Но спустя некоторое время старшина пожалел о том, что нагрубил Марии, и решил позвонить ей и успокоить. Шпак поспешил в блиндаж. Телефон был свободен, и он позвонил в санчасть. Мария узнала его и, помедлив, спросила:
— Что вам надо, Василий Иванович? — В её голосе сквозило что-то похожее на равнодушие, и от этого старшине стало не по себе.
— Ты извини, что я нагрубил. — Помолчав, он продолжал: — Скажи, Маша, как там наш Кольцов?
— У него сейчас в палате командир полка, — сообщила Мария. — Ты ведь знаешь, что они земляки, и тот и другой из Горького. Полковник Карпов относится к нему как к родному сыну.
— А что, Кольцову уже сделали операцию? — Напряжение у Шпака чуть сняло, и он, уже не торопясь, объявил, что батареей теперь временно командует старший лейтенант Фёдор Кошкин. — Чудесный парень и, как я понял, не робкого десятка. У меня с ним установились хорошие отношения.
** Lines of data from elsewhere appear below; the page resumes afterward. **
@[simp] theorem State.beginWait_gpending (s : State) (f : FgId) (w : Waiting) : (s.beginWait f w).pending = s.pending := by unfold State.beginWait; first | rfl | (simp; done) | ((try dsimp only); (repeat' split) <;> simp)
@[simp] theorem State.beginWait_gout (s : State) (f : FgId) (w : Waiting) : (s.beginWait f w).out = s.out := by unfold State.beginWait; first | rfl | (simp; done) | ((try dsimp only); (repeat' split) <;> simp)
@[simp] theorem State.beginWait_gsys (s : State) (f : FgId) (w : Waiting) : (s.beginWait f w).sys = s.sys := by unfold State.beginWait; first | rfl | (simp; done) | ((try dsimp only); (repeat' split) <;> simp)
@[simp] theorem State.beginWait_gboot (s : State) (f : FgId) (w : Waiting) : (s.beginWait f w).boot = s.boot := by unfold State.beginWait; first | rfl | (simp; done) | ((try dsimp only); (repeat' split) <;> simp)
@[simp] theorem State.beginWait_gtrust (s : State) (f : FgId) (w : Waiting) : (s.beginWait f w).trust = s.trust := by unfold State.beginWait; first | rfl | (simp; done) | ((try dsimp only); (repeat' split) <;> simp)
@[simp] theorem State.beginWait_gpool (s : State) (f : FgId) (w : Waiting) : (s.beginWait f w).pool = s.pool := by unfold State.beginWait; first | rfl | (simp; done) | ((try dsimp only); (repeat' split) <;> simp)
@[simp] theorem State.beginWait_gbasket (s : State) (f : FgId) (w : Waiting) : (s.beginWait f w).basket = s.basket := by unfold State.beginWait; first | rfl | (simp; done) | ((try dsimp only); (repeat' split) <;> simp)
@[simp] theorem State.beginWait_gevt (s : State) (f : FgId) (w : Waiting) : (s.beginWait f w).evt = s.evt := by unfold State.beginWait; first | rfl | (simp; done) | ((try dsimp only); (repeat' split) <;> simp)
@[simp] theorem State.beginWait_gflt (s : State) (f : FgId) (w : Waiting) : (s.beginWait f w).flt = s.flt := by unfold State.beginWait; first | rfl | (simp; done) | ((try dsimp only); (repeat' split) <;> simp)
@[simp] theorem State.beginWait_gpwr (s : State) (f : FgId) (w : Waiting) : (s.beginWait f w).pwr = s.pwr := by unfold State.beginWait; first | rfl | (simp; done) | ((try dsimp only); (repeat' split) <;> simp)
@[simp] theorem State.beginWait_gusg (s : State) (f : FgId) (w : Waiting) : (s.beginWait f w).usg = s.usg := by unfold State.beginWait; first | rfl | (simp; done) | ((try dsimp only); (repeat' split) <;> simp)
@[simp] theorem State.beginWait_glove (s : State) (f : FgId) (w : Waiting) (j' : Nat) : (s.beginWait f w).glove j' = s.glove j' := by simp only [State.glove, State.beginWait_gtrust]
@[simp] theorem State.beginWait_slot (s : State) (f : FgId) (w : Waiting) (j' : Nat) : (s.beginWait f w).slot j' = s.slot j' := by simp only [State.slot, State.beginWait_gtrust]
@[simp] theorem State.beginWait_gate (s : State) (f : FgId) (w : Waiting) (j' : Nat) : (s.beginWait f w).gate j' = s.gate j' := by simp only [State.gate, State.beginWait_gpool]
@[simp] theorem State.beginWait_blink (s : State) (f : FgId) (w : Waiting) (j' : Nat) : (s.beginWait f w).blink j' = s.blink j' := by simp only [State.blink, State.beginWait_gbasket]
@[simp] theorem State.beginWait_peer (s : State) (f : FgId) (w : Waiting) (j' : Nat) : (s.beginWait f w).peer j' = s.peer j' := by simp only [State.peer, State.beginWait_gbasket]
@[simp] theorem State.beginWait_source (s : State) (f : FgId) (w : Waiting) (j' : Nat) : (s.beginWait f w).source j' = s.source j' := by simp only [State.source, State.beginWait_gevt]
@[simp] theorem State.beginWait_dom (s : State) (f : FgId) (w : Waiting) (j' : Nat) : (s.beginWait f w).dom j' = s.dom j' := by simp only [State.dom, State.beginWait_gpwr]
@[simp] theorem State.beginWait_usage (s : State) (f : FgId) (w : Waiting) (j' : Nat) : (s.beginWait f w).usage j' = s.usage j' := by simp only [State.usage, State.beginWait_gusg]
@[simp] theorem State.beginWait_unitFlt (s : State) (f : FgId) (w : Waiting) (j' : Nat) : (s.beginWait f w).unitFlt j' = s.unitFlt j' := by simp only [State.unitFlt, State.beginWait_gflt]
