-- ==== Sys2Proof/Laws/KeptEpoch.lean ====
section
/-! SUPPORT. The kept part of the state under the operations of Machine/Epoch.lean. -/

namespace Sys2Proof.Machine

@[simp] theorem State.putRules_kept (s : State) (g : Nat) (rs : List Region) :
    (State.putRules s g rs).kept = s.kept := by
  unfold State.putRules
  simp

@[simp] theorem State.putWindow_kept (s : State) (g slot : Nat) (w : Window) :
    (State.putWindow s g slot w).kept = s.kept := by
  unfold State.putWindow
  simp

@[simp] theorem State.mgmtAsk_kept (s : State) (n g : Nat) (m : Mgmt) (msg : MgmtMsg) :
    (State.mgmtAsk s n g m msg).kept = s.kept := by
  unfold State.mgmtAsk
  simp

@[simp] theorem State.askKey_kept (s : State) (n g : Nat) :
    (State.askKey s n g).kept = s.kept := by
  unfold State.askKey
  simp

@[simp] theorem State.askPages_kept (s : State) (n g m : Nat) :
    (State.askPages s n g m).kept = s.kept := by
  unfold State.askPages
  simp

@[simp] theorem State.askRelease_kept (s : State) (n g : Nat) (ps : List Nat) :
    (State.askRelease s n g ps).kept = s.kept := by
  unfold State.askRelease
  simp

@[simp] theorem State.askRevoke_kept (s : State) (n g : Nat) :
    (State.askRevoke s n g).kept = s.kept := by
  unfold State.askRevoke
  simp

@[simp] theorem State.beginChange_kept (s : State) (g : Nat) (o : Origin) (c : Change) :
    (State.beginChange s g o c).kept = s.kept := by
  unfold State.beginChange
  simp

@[simp] theorem State.endChange_kept (s : State) (g code : Nat) :
    (State.endChange s g code).kept = s.kept := by
  unfold State.endChange
  (repeat' split) <;> simp

@[simp] theorem State.reclaimDone_kept (s : State) (g : Nat) :
    (State.reclaimDone s g).kept = s.kept := by
  unfold State.reclaimDone
  (repeat' split) <;> simp

@[simp] theorem State.reclaimLocal_kept (s : State) (g : Nat) :
    (State.reclaimLocal s g).kept = s.kept := by
  unfold State.reclaimLocal
  (repeat' split) <;> simp

@[simp] theorem State.reclaimAnswered_kept (s : State) (n g : Nat) :
    (State.reclaimAnswered s n g).kept = s.kept := by
  unfold State.reclaimAnswered
  simp [foldl_kept]
  (repeat' split) <;> simp [foldl_kept]

@[simp] theorem State.reclaimPages_kept (s : State) (g : Nat) :
    (State.reclaimPages s g).kept = s.kept := by
  unfold State.reclaimPages
  (repeat' split) <;> simp [foldl_kept]

@[simp] theorem State.applyChange_kept (s : State) (g : Nat) (c : EpochChange) :
    (State.applyChange s g c).kept = s.kept := by
  unfold State.applyChange
  (repeat' split) <;> simp [foldl_kept]

end Sys2Proof.Machine
end

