theorem execIdeKmQuery_le {a₀ : Kept} (c : SpdmCh) (s : State) (ha : a₀.le s.kept)
    (out : State) (h : execIdeKmQuery c s = .next out) : a₀.le out.kept := by
  unfold execIdeKmQuery at h
  simp only [Host.Outcome.next.injEq] at h
  subst h
  repeat' first
    | with_reducible exact ha
    | with_reducible assumption
    | with_reducible apply State.inSpdm_le
    | intro _
    | split
    | simp only [State.kept_mk, State.kept_mkPool, State.kept_mkBoot, State.kept_mkMram, State.reply_kept]
    | dsimp only

theorem execIdeKmKeyProg_le {a₀ : Kept} (c : SpdmCh) (stream : Nat) (slot : IdeSlot) (mode : IdeMode) (key : Key) (s : State) (ha : a₀.le s.kept)
    (out : State) (h : execIdeKmKeyProg c stream slot mode key s = .next out) : a₀.le out.kept := by
  unfold execIdeKmKeyProg at h
  simp only [Host.Outcome.next.injEq] at h
  subst h
  repeat' first
    | with_reducible exact ha
    | with_reducible assumption
    | with_reducible apply State.inSpdm_le
    | intro _
    | split
    | simp only [State.kept_mk, State.kept_mkPool, State.kept_mkBoot, State.kept_mkMram, State.modStream_kept, State.reply_kept]
    | dsimp only

theorem execIdeKmKSetGo_le {a₀ : Kept} (c : SpdmCh) (stream keySet : Nat) (s : State) (ha : a₀.le s.kept)
    (out : State) (h : execIdeKmKSetGo c stream keySet s = .next out) : a₀.le out.kept := by
  unfold execIdeKmKSetGo at h
  simp only [Host.Outcome.next.injEq] at h
  subst h
  repeat' first
    | with_reducible exact ha
    | with_reducible assumption
    | with_reducible apply State.inSpdm_le
    | intro _
    | split
    | simp only [State.kept_mk, State.kept_mkPool, State.kept_mkBoot, State.kept_mkMram, State.modStream_kept, State.reply_kept]
    | dsimp only

theorem execIdeKmKSetStop_le {a₀ : Kept} (c : SpdmCh) (stream keySet : Nat) (s : State) (ha : a₀.le s.kept)
    (out : State) (h : execIdeKmKSetStop c stream keySet s = .next out) : a₀.le out.kept := by
  unfold execIdeKmKSetStop at h
  simp only [Host.Outcome.next.injEq] at h
  subst h
  repeat' first
    | with_reducible exact ha
    | with_reducible assumption
    | with_reducible apply State.inSpdm_le
    | intro _
    | split
    | simp only [State.kept_mk, State.kept_mkPool, State.kept_mkBoot, State.kept_mkMram, State.modStream_kept, State.reply_kept]
    | dsimp only

theorem State.tdisp_le {a₀ : Kept} (s : State) (c : SpdmCh) (vf : Nat) (f : Nat → Nat → State → State) (hf : ∀ x0 x1 x2, a₀.le (x2 : State).kept → a₀.le (f x0 x1 x2).kept) (ha : a₀.le s.kept) :
    a₀.le (State.tdisp s c vf f).kept := by
  unfold State.tdisp
  repeat' first
    | with_reducible exact ha
    | with_reducible assumption
    | with_reducible apply hf
    | with_reducible apply State.inSpdm_le
    | intro _
    | split
    | simp only [State.kept_mk, State.kept_mkPool, State.kept_mkBoot, State.kept_mkMram, State.reply_kept]
    | dsimp only

theorem execGetTdispVersion_le {a₀ : Kept} (c : SpdmCh) (vf : Nat) (s : State) (ha : a₀.le s.kept)
    (out : State) (h : execGetTdispVersion c vf s = .next out) : a₀.le out.kept := by
  unfold execGetTdispVersion at h
  simp only [Host.Outcome.next.injEq] at h
  subst h
  repeat' first
    | with_reducible exact ha
    | with_reducible assumption
    | with_reducible apply State.tdisp_le
    | intro _
    | split
    | simp only [State.kept_mk, State.kept_mkPool, State.kept_mkBoot, State.kept_mkMram, State.reply_kept]
    | dsimp only

theorem execGetTdispCapabilities_le {a₀ : Kept} (c : SpdmCh) (vf : Nat) (s : State) (ha : a₀.le s.kept)
    (out : State) (h : execGetTdispCapabilities c vf s = .next out) : a₀.le out.kept := by
  unfold execGetTdispCapabilities at h
  simp only [Host.Outcome.next.injEq] at h
  subst h
  repeat' first
    | with_reducible exact ha
    | with_reducible assumption
    | with_reducible apply State.tdisp_le
    | intro _
    | split
    | simp only [State.kept_mk, State.kept_mkPool, State.kept_mkBoot, State.kept_mkMram, State.reply_kept]
    | dsimp only

theorem execLockInterfaceRequest_le {a₀ : Kept} (c : SpdmCh) (vf : Nat) (s : State) (ha : a₀.le s.kept)
    (out : State) (h : execLockInterfaceRequest c vf s = .next out) : a₀.le out.kept := by
  unfold execLockInterfaceRequest at h
  simp only [Host.Outcome.next.injEq] at h
  subst h
  repeat' first
    | with_reducible exact ha
    | with_reducible assumption
    | with_reducible apply State.tdisp_le
    | intro _
    | split
    | simp only [State.kept_mk, State.kept_mkPool, State.kept_mkBoot, State.kept_mkMram, State.draw_kept, State.modGlove_kept, State.reply_kept]
    | dsimp only

theorem execGetDeviceInterfaceReport_le {a₀ : Kept} (c : SpdmCh) (vf : Nat) (s : State) (ha : a₀.le s.kept)
    (out : State) (h : execGetDeviceInterfaceReport c vf s = .next out) : a₀.le out.kept := by
  unfold execGetDeviceInterfaceReport at h
  simp only [Host.Outcome.next.injEq] at h
  subst h
  repeat' first
    | with_reducible exact ha
    | with_reducible assumption
    | with_reducible apply State.tdisp_le
    | intro _
    | split
    | simp only [State.kept_mk, State.kept_mkPool, State.kept_mkBoot, State.kept_mkMram, State.reply_kept]
    | dsimp only

theorem execGetDeviceInterfaceState_le {a₀ : Kept} (c : SpdmCh) (vf : Nat) (s : State) (ha : a₀.le s.kept)
    (out : State) (h : execGetDeviceInterfaceState c vf s = .next out) : a₀.le out.kept := by
  unfold execGetDeviceInterfaceState at h
  simp only [Host.Outcome.next.injEq] at h
  subst h
  repeat' first
    | with_reducible exact ha
    | with_reducible assumption
    | with_reducible apply State.tdisp_le
    | intro _
    | split
    | simp only [State.kept_mk, State.kept_mkPool, State.kept_mkBoot, State.kept_mkMram, State.reply_kept]
    | dsimp only

theorem execStartInterfaceRequest_le {a₀ : Kept} (c : SpdmCh) (vf : Nat) (nonce : BitVec 256) (s : State) (ha : a₀.le s.kept)
    (out : State) (h : execStartInterfaceRequest c vf nonce s = .next out) : a₀.le out.kept := by
  unfold execStartInterfaceRequest at h
  simp only [Host.Outcome.next.injEq] at h
  subst h
  repeat' first
    | with_reducible exact ha
    | with_reducible assumption
    | with_reducible apply State.tdisp_le
    | intro _
    | split
    | simp only [State.kept_mk, State.kept_mkPool, State.kept_mkBoot, State.kept_mkMram, State.modGlove_kept, State.reply_kept]
    | dsimp only

theorem execStopInterfaceRequest_le {a₀ : Kept} (c : SpdmCh) (vf : Nat) (s : State) (ha : a₀.le s.kept)
    (out : State) (h : execStopInterfaceRequest c vf s = .next out) : a₀.le out.kept := by
  unfold execStopInterfaceRequest at h
  simp only [Host.Outcome.next.injEq] at h
  subst h
  repeat' first
    | with_reducible exact ha
    | with_reducible assumption
    | with_reducible apply State.tdisp_le
    | intro _
    | split
    | simp only [State.kept_mk, State.kept_mkPool, State.kept_mkBoot, State.kept_mkMram, State.modGlove_kept, State.reply_kept]
    | dsimp only

theorem State.tdispUnsupported_le {a₀ : Kept} (s : State) (c : SpdmCh) (ha : a₀.le s.kept) :
    a₀.le (State.tdispUnsupported s c).kept := by
  unfold State.tdispUnsupported
  repeat' first
    | with_reducible exact ha
    | with_reducible assumption
    | with_reducible apply State.inSpdm_le
    | intro _
    | split
    | simp only [State.kept_mk, State.kept_mkPool, State.kept_mkBoot, State.kept_mkMram, State.reply_kept]
    | dsimp only

theorem execBindP2pStreamRequest_le {a₀ : Kept} (c : SpdmCh) (_vf : Nat) (s : State) (ha : a₀.le s.kept)
    (out : State) (h : execBindP2pStreamRequest c _vf s = .next out) : a₀.le out.kept := by
  unfold execBindP2pStreamRequest at h
  simp only [Host.Outcome.next.injEq] at h
  subst h
  repeat' first
    | with_reducible exact ha
    | with_reducible assumption
    | with_reducible apply State.tdispUnsupported_le
    | intro _
    | split
    | simp only [State.kept_mk, State.kept_mkPool, State.kept_mkBoot, State.kept_mkMram]

theorem execUnbindP2pStreamRequest_le {a₀ : Kept} (c : SpdmCh) (_vf : Nat) (s : State) (ha : a₀.le s.kept)
    (out : State) (h : execUnbindP2pStreamRequest c _vf s = .next out) : a₀.le out.kept := by
  unfold execUnbindP2pStreamRequest at h
  simp only [Host.Outcome.next.injEq] at h
  subst h
  repeat' first
    | with_reducible exact ha
    | with_reducible assumption
    | with_reducible apply State.tdispUnsupported_le
    | intro _
    | split
    | simp only [State.kept_mk, State.kept_mkPool, State.kept_mkBoot, State.kept_mkMram]

theorem execSetMmioAttributeRequest_le {a₀ : Kept} (c : SpdmCh) (_vf : Nat) (s : State) (ha : a₀.le s.kept)
    (out : State) (h : execSetMmioAttributeRequest c _vf s = .next out) : a₀.le out.kept := by
  unfold execSetMmioAttributeRequest at h
  simp only [Host.Outcome.next.injEq] at h
  subst h
  repeat' first
    | with_reducible exact ha
    | with_reducible assumption
    | with_reducible apply State.tdispUnsupported_le
    | intro _
    | split
    | simp only [State.kept_mk, State.kept_mkPool, State.kept_mkBoot, State.kept_mkMram]

theorem State.keyRequest_le {a₀ : Kept} (s : State) (c : SpdmCh) (g : Nat) (out : Nat → Spdm) (f : Nat → Nat → State → State) (hf : ∀ x0 x1 x2, a₀.le (x2 : State).kept → a₀.le (f x0 x1 x2).kept) (ha : a₀.le s.kept) :
    a₀.le (State.keyRequest s c g out f).kept := by
  unfold State.keyRequest
  repeat' first
    | with_reducible exact ha
    | with_reducible assumption
    | with_reducible apply hf
    | with_reducible apply State.admissionRefused_le
    | with_reducible apply State.spdm_le
    | intro _
    | split
    | simp only [State.kept_mk, State.kept_mkPool, State.kept_mkBoot, State.kept_mkMram, State.reply_kept]
    | dsimp only

theorem execGloveKeyShare_le {a₀ : Kept} (c : SpdmCh) (glove : Nat) (s : State) (ha : a₀.le s.kept)
    (out : State) (h : execGloveKeyShare c glove s = .next out) : a₀.le out.kept := by
  unfold execGloveKeyShare at h
  simp only [Host.Outcome.next.injEq] at h
  subst h
  repeat' first
    | with_reducible exact ha
    | with_reducible assumption
    | with_reducible apply State.keyRequest_le
    | intro _
    | split
    | simp only [State.kept_mk, State.kept_mkPool, State.kept_mkBoot, State.kept_mkMram, State.draw_kept, State.reply_kept]
    | dsimp only

theorem execGloveKeyInstall_le {a₀ : Kept} (c : SpdmCh) (glove shareId : Nat) (point : BitVec 768) (wrapped : Key) (gcmTag : BitVec 128) (s : State) (ha : a₀.le s.kept)
    (out : State) (h : execGloveKeyInstall c glove shareId point wrapped gcmTag s = .next out) : a₀.le out.kept := by
  unfold execGloveKeyInstall at h
  simp only [Host.Outcome.next.injEq] at h
  subst h
  repeat' first
    | with_reducible exact ha
    | with_reducible assumption
    | with_reducible apply State.keyRequest_le
    | intro _
    | split
    | simp only [State.kept_mk, State.kept_mkPool, State.kept_mkBoot, State.kept_mkMram, State.modGlove_kept, State.modSlot_kept, State.reply_kept]
    | dsimp only

theorem State.atUnit_le {a₀ : Kept} (s : State) (p : Packet) (ha : a₀.le s.kept) :
    a₀.le (State.atUnit s p).kept := by
  unfold State.atUnit
  repeat' first
    | with_reducible exact ha
    | with_reducible assumption
    | with_reducible apply State.enterGate_le
    | with_reducible apply State.unpark_le
    | intro _
    | split
    | simp only [State.kept_mk, State.kept_mkPool, State.kept_mkBoot, State.kept_mkMram, State.answer_kept, State.borderOut_kept, State.cuffRequest_kept, State.missAt_kept, State.tableServed_kept]
    | dsimp only

theorem State.memPacket_le {a₀ : Kept} (s : State) (o : POp) (p : Packet) (ha : a₀.le s.kept) :
    a₀.le (State.memPacket s o p).kept := by
  unfold State.memPacket
  repeat' first
    | with_reducible exact ha
    | with_reducible assumption
    | with_reducible apply State.arrive_le
    | with_reducible apply State.atUnit_le
    | intro _
    | split
    | simp only [State.kept_mk, State.kept_mkPool, State.kept_mkBoot, State.kept_mkMram, State.fenceFails_kept]
    | dsimp only

theorem execMemRd_le {a₀ : Kept} (p : Packet) (s : State) (ha : a₀.le s.kept)
    (out : State) (h : execMemRd p s = .next out) : a₀.le out.kept := by
  unfold execMemRd at h
  simp only [Host.Outcome.next.injEq] at h
  subst h
  repeat' first
    | with_reducible exact ha
    | with_reducible assumption
    | with_reducible apply State.memPacket_le
    | intro _
    | split
    | simp only [State.kept_mk, State.kept_mkPool, State.kept_mkBoot, State.kept_mkMram]

theorem execMemWr_le {a₀ : Kept} (p : Packet) (s : State) (ha : a₀.le s.kept)
    (out : State) (h : execMemWr p s = .next out) : a₀.le out.kept := by
  unfold execMemWr at h
  simp only [Host.Outcome.next.injEq] at h
  subst h
  repeat' first
    | with_reducible exact ha
    | with_reducible assumption
    | with_reducible apply State.memPacket_le
    | intro _
    | split
    | simp only [State.kept_mk, State.kept_mkPool, State.kept_mkBoot, State.kept_mkMram]

theorem execMemRdLock_le {a₀ : Kept} (p : Packet) (s : State) (ha : a₀.le s.kept)
    (out : State) (h : execMemRdLock p s = .next out) : a₀.le out.kept := by
  unfold execMemRdLock at h
  simp only [Host.Outcome.next.injEq] at h
  subst h
  repeat' first
    | with_reducible exact ha
    | with_reducible assumption
    | with_reducible apply State.memPacket_le
    | intro _
    | split
    | simp only [State.kept_mk, State.kept_mkPool, State.kept_mkBoot, State.kept_mkMram]

theorem execMemWrUnlock_le {a₀ : Kept} (p : Packet) (s : State) (ha : a₀.le s.kept)
    (out : State) (h : execMemWrUnlock p s = .next out) : a₀.le out.kept := by
  unfold execMemWrUnlock at h
  simp only [Host.Outcome.next.injEq] at h
  subst h
  repeat' first
    | with_reducible exact ha
    | with_reducible assumption
    | with_reducible apply State.memPacket_le
    | intro _
    | split
    | simp only [State.kept_mk, State.kept_mkPool, State.kept_mkBoot, State.kept_mkMram]

theorem execUnlock_le {a₀ : Kept} (p : Packet) (s : State) (ha : a₀.le s.kept)
    (out : State) (h : execUnlock p s = .next out) : a₀.le out.kept := by
  unfold execUnlock at h
  simp only [Host.Outcome.next.injEq] at h
  subst h
  repeat' first
    | with_reducible exact ha
    | with_reducible assumption
    | with_reducible apply State.memPacket_le
    | intro _
    | split
    | simp only [State.kept_mk, State.kept_mkPool, State.kept_mkBoot, State.kept_mkMram]

theorem State.settle_le {a₀ : Kept} (s : State) (r : Req) (whole : Bool) (ha : a₀.le s.kept) :
    a₀.le (State.settle s r whole).kept := by
  unfold State.settle
  repeat' first
    | with_reducible exact ha
    | with_reducible assumption
    | with_reducible apply State.hostWritten_le
    | with_reducible apply State.pumpHeld_le
    | intro _
    | split
    | simp only [State.kept_mk, State.kept_mkPool, State.kept_mkBoot, State.kept_mkMram, State.atomicData_kept, State.atomicDone_kept, State.crownWritten_kept, State.discardData_kept, State.fetched_kept, State.fgFetched_kept, State.fgPolled_kept, State.fgRead_kept, State.fgWritten_kept, State.flagAcked_kept, State.headAcked_kept, State.hostReadDone_kept, State.peerFailed_kept, State.qFault_kept, State.resultAcked_kept, State.tableBack_kept, State.unitReadDone_kept, State.zlDone_kept]
    | dsimp only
Вот когда придёшь ко мне, я тебя с ним познакомлю.
Мария громко засмеялась.
— Я с Кошкиным знакома, Вася. Ты прав, он чудесный парень. Это он угостил меня вишнями, а где взял, так и не сказал.
— И ты хотела этими вишнями ублажить меня? — сердито фыркнул Шпак. — Нет уж, обойдусь без вишен.
— Ты что, обиделся?
В это время к блиндажу подкатил «газик». Шпак коротко бросил в трубку:
— Извини, но ко мне пришли. Позже перезвоню, — и положил трубку.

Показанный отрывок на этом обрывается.